Top of Recorded information

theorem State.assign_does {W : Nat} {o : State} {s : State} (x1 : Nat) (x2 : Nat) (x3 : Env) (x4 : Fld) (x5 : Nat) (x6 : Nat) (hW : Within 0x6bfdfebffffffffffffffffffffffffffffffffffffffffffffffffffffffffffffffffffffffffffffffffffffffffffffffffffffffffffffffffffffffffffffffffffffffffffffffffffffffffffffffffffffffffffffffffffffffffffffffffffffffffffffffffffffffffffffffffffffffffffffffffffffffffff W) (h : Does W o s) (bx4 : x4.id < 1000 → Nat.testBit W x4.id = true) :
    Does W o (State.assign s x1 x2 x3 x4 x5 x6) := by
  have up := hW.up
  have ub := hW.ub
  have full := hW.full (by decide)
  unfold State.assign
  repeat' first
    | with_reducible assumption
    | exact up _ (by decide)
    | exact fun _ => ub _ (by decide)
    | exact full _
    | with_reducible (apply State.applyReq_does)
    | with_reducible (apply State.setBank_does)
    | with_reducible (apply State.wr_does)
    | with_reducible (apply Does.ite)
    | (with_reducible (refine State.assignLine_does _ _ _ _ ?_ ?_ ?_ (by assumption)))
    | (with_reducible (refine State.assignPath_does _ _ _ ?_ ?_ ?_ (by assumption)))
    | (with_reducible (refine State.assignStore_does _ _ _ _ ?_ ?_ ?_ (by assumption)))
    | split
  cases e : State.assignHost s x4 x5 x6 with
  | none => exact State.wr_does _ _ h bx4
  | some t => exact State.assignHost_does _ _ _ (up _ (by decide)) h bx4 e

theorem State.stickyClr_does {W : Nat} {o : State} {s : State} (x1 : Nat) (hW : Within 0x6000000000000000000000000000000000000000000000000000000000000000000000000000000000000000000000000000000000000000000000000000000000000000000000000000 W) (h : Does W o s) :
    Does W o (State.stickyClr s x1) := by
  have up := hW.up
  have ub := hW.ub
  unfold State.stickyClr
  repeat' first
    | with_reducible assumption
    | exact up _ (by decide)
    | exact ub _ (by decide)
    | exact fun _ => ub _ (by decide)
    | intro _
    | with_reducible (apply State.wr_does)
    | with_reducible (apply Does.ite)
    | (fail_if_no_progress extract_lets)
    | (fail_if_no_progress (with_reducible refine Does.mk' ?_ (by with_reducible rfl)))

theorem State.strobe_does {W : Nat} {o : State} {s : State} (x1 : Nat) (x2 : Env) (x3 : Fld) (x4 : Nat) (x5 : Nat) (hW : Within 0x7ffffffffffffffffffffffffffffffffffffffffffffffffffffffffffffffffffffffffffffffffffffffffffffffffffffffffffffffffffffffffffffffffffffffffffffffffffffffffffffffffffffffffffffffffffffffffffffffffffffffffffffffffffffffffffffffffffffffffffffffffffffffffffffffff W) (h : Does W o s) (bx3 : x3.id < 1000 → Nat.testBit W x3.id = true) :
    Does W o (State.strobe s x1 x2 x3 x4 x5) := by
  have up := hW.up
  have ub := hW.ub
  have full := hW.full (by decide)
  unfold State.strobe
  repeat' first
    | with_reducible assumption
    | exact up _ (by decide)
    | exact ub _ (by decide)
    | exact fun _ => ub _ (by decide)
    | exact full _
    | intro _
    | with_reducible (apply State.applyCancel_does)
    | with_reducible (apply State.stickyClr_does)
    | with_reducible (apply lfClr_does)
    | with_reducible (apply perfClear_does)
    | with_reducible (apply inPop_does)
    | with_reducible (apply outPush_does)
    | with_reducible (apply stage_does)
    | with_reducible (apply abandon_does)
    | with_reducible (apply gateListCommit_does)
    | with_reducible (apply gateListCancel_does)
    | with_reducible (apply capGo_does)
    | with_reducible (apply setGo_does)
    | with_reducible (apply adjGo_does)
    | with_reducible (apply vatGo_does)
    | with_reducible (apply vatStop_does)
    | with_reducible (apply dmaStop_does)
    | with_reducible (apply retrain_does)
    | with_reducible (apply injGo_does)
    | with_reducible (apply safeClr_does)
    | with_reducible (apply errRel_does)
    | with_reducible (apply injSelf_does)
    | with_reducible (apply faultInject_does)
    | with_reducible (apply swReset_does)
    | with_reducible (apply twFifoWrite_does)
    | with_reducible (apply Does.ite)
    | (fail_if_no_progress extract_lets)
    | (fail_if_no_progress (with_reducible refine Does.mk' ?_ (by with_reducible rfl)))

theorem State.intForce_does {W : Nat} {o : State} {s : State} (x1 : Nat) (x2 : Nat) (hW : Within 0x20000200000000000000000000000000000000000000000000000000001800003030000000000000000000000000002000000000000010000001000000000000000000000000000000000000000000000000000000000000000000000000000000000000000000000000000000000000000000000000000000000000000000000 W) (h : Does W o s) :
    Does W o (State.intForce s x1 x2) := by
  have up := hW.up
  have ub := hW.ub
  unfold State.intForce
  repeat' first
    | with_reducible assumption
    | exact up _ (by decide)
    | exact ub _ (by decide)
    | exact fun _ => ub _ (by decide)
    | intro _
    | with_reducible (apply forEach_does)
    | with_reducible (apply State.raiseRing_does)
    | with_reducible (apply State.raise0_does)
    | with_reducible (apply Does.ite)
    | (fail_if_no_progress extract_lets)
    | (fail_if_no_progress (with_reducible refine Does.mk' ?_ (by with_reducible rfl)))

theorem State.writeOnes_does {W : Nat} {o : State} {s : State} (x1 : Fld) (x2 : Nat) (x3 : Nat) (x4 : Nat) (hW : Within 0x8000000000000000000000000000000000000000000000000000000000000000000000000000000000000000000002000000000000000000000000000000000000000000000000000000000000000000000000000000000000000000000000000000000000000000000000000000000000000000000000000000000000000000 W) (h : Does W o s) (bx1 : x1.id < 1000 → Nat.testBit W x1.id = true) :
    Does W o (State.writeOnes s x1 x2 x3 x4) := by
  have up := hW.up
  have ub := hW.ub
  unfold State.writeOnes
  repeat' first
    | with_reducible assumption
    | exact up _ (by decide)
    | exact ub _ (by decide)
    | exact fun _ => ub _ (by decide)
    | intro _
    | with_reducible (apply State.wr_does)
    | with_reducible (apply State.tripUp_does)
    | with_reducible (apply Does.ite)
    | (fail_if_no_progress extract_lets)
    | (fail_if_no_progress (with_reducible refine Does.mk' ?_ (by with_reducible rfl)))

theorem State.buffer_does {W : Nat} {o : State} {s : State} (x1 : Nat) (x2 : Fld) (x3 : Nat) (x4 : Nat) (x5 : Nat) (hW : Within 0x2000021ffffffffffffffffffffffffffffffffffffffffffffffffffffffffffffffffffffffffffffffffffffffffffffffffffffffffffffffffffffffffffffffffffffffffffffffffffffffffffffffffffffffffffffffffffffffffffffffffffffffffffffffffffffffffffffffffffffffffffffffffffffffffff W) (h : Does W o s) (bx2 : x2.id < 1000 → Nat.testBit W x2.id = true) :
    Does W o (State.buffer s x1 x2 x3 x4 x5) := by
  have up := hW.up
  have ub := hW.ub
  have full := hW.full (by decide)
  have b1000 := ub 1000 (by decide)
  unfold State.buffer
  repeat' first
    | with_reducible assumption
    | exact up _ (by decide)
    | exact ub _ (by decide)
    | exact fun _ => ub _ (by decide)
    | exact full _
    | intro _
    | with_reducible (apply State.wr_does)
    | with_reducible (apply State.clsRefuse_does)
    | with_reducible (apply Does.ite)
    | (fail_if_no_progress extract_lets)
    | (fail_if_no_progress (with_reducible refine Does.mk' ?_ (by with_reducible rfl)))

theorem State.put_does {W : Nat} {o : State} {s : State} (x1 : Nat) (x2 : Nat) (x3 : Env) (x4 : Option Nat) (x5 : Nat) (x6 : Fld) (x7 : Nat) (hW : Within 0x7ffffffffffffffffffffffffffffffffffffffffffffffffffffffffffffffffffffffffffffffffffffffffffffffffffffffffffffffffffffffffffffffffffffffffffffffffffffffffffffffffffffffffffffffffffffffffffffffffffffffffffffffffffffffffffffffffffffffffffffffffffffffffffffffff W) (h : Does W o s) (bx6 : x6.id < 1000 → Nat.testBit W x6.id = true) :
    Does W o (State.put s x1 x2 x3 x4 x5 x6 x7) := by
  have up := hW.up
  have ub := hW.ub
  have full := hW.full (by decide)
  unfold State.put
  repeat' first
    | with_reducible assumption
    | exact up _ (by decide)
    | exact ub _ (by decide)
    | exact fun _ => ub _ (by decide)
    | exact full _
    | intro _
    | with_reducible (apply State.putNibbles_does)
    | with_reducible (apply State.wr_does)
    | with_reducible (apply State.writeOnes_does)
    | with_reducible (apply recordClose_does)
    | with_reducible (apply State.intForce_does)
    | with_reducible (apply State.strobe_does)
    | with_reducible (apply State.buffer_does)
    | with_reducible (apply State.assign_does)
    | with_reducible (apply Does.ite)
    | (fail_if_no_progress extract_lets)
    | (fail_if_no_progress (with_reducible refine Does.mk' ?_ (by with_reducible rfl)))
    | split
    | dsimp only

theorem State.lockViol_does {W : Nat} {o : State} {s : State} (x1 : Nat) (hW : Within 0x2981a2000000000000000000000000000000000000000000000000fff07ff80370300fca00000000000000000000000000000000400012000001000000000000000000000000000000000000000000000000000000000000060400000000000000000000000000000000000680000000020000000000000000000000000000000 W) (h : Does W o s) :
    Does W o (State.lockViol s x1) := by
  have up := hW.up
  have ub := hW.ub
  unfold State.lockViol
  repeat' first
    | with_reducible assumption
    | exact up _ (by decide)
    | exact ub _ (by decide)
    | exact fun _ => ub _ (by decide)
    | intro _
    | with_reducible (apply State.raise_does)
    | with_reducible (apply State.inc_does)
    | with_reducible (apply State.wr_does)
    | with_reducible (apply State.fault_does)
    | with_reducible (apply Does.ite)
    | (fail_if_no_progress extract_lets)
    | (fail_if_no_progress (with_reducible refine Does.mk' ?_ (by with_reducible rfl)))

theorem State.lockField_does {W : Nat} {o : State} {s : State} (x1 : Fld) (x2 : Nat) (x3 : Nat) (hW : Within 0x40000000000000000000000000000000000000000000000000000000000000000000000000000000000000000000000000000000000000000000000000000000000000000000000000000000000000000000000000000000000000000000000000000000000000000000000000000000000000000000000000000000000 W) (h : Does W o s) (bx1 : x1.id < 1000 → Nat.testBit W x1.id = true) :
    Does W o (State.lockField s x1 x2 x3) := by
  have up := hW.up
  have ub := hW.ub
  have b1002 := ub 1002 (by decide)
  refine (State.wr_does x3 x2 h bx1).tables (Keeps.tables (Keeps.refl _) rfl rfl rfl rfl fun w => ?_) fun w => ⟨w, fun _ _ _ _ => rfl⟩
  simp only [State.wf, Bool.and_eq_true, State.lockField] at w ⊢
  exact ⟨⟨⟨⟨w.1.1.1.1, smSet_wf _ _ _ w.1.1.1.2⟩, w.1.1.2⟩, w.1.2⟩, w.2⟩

Bottom of Recorded information

• Task prompt:
Find the line with "with_reducible (apply State.putNibbles_does)" in the entries above. Retype it and each line after it, exactly, through the line with "have b1002 := ub 1002 (by decide)", and stop there.

• Reply:
    | with_reducible (apply State.putNibbles_does)
    | with_reducible (apply State.wr_does)
    | with_reducible (apply State.writeOnes_does)
    | with_reducible (apply recordClose_does)
    | with_reducible (apply State.intForce_does)
    | with_reducible (apply State.strobe_does)
    | with_reducible (apply State.buffer_does)
    | with_reducible (apply State.assign_does)
    | with_reducible (apply Does.ite)
    | (fail_if_no_progress extract_lets)
    | (fail_if_no_progress (with_reducible refine Does.mk' ?_ (by with_reducible rfl)))
    | split
    | dsimp only

theorem State.lockViol_does {W : Nat} {o : State} {s : State} (x1 : Nat) (hW : Within 0x2981a2000000000000000000000000000000000000000000000000fff07ff80370300fca00000000000000000000000000000000400012000001000000000000000000000000000000000000000000000000000000000000060400000000000000000000000000000000000680000000020000000000000000000000000000000 W) (h : Does W o s) :
    Does W o (State.lockViol s x1) := by
  have up := hW.up
  have ub := hW.ub
  unfold State.lockViol
  repeat' first
    | with_reducible assumption
    | exact up _ (by decide)
    | exact ub _ (by decide)
    | exact fun _ => ub _ (by decide)
    | intro _
    | with_reducible (apply State.raise_does)
    | with_reducible (apply State.inc_does)
    | with_reducible (apply State.wr_does)
    | with_reducible (apply State.fault_does)
    | with_reducible (apply Does.ite)
    | (fail_if_no_progress extract_lets)
    | (fail_if_no_progress (with_reducible refine Does.mk' ?_ (by with_reducible rfl)))

theorem State.lockField_does {W : Nat} {o : State} {s : State} (x1 : Fld) (x2 : Nat) (x3 : Nat) (hW : Within 0x40000000000000000000000000000000000000000000000000000000000000000000000000000000000000000000000000000000000000000000000000000000000000000000000000000000000000000000000000000000000000000000000000000000000000000000000000000000000000000000000000000000000 W) (h : Does W o s) (bx1 : x1.id < 1000 → Nat.testBit W x1.id = true) :
    Does W o (State.lockField s x1 x2 x3) := by
  have up := hW.up
  have ub := hW.ub
  have b1002 := ub 1002 (by decide)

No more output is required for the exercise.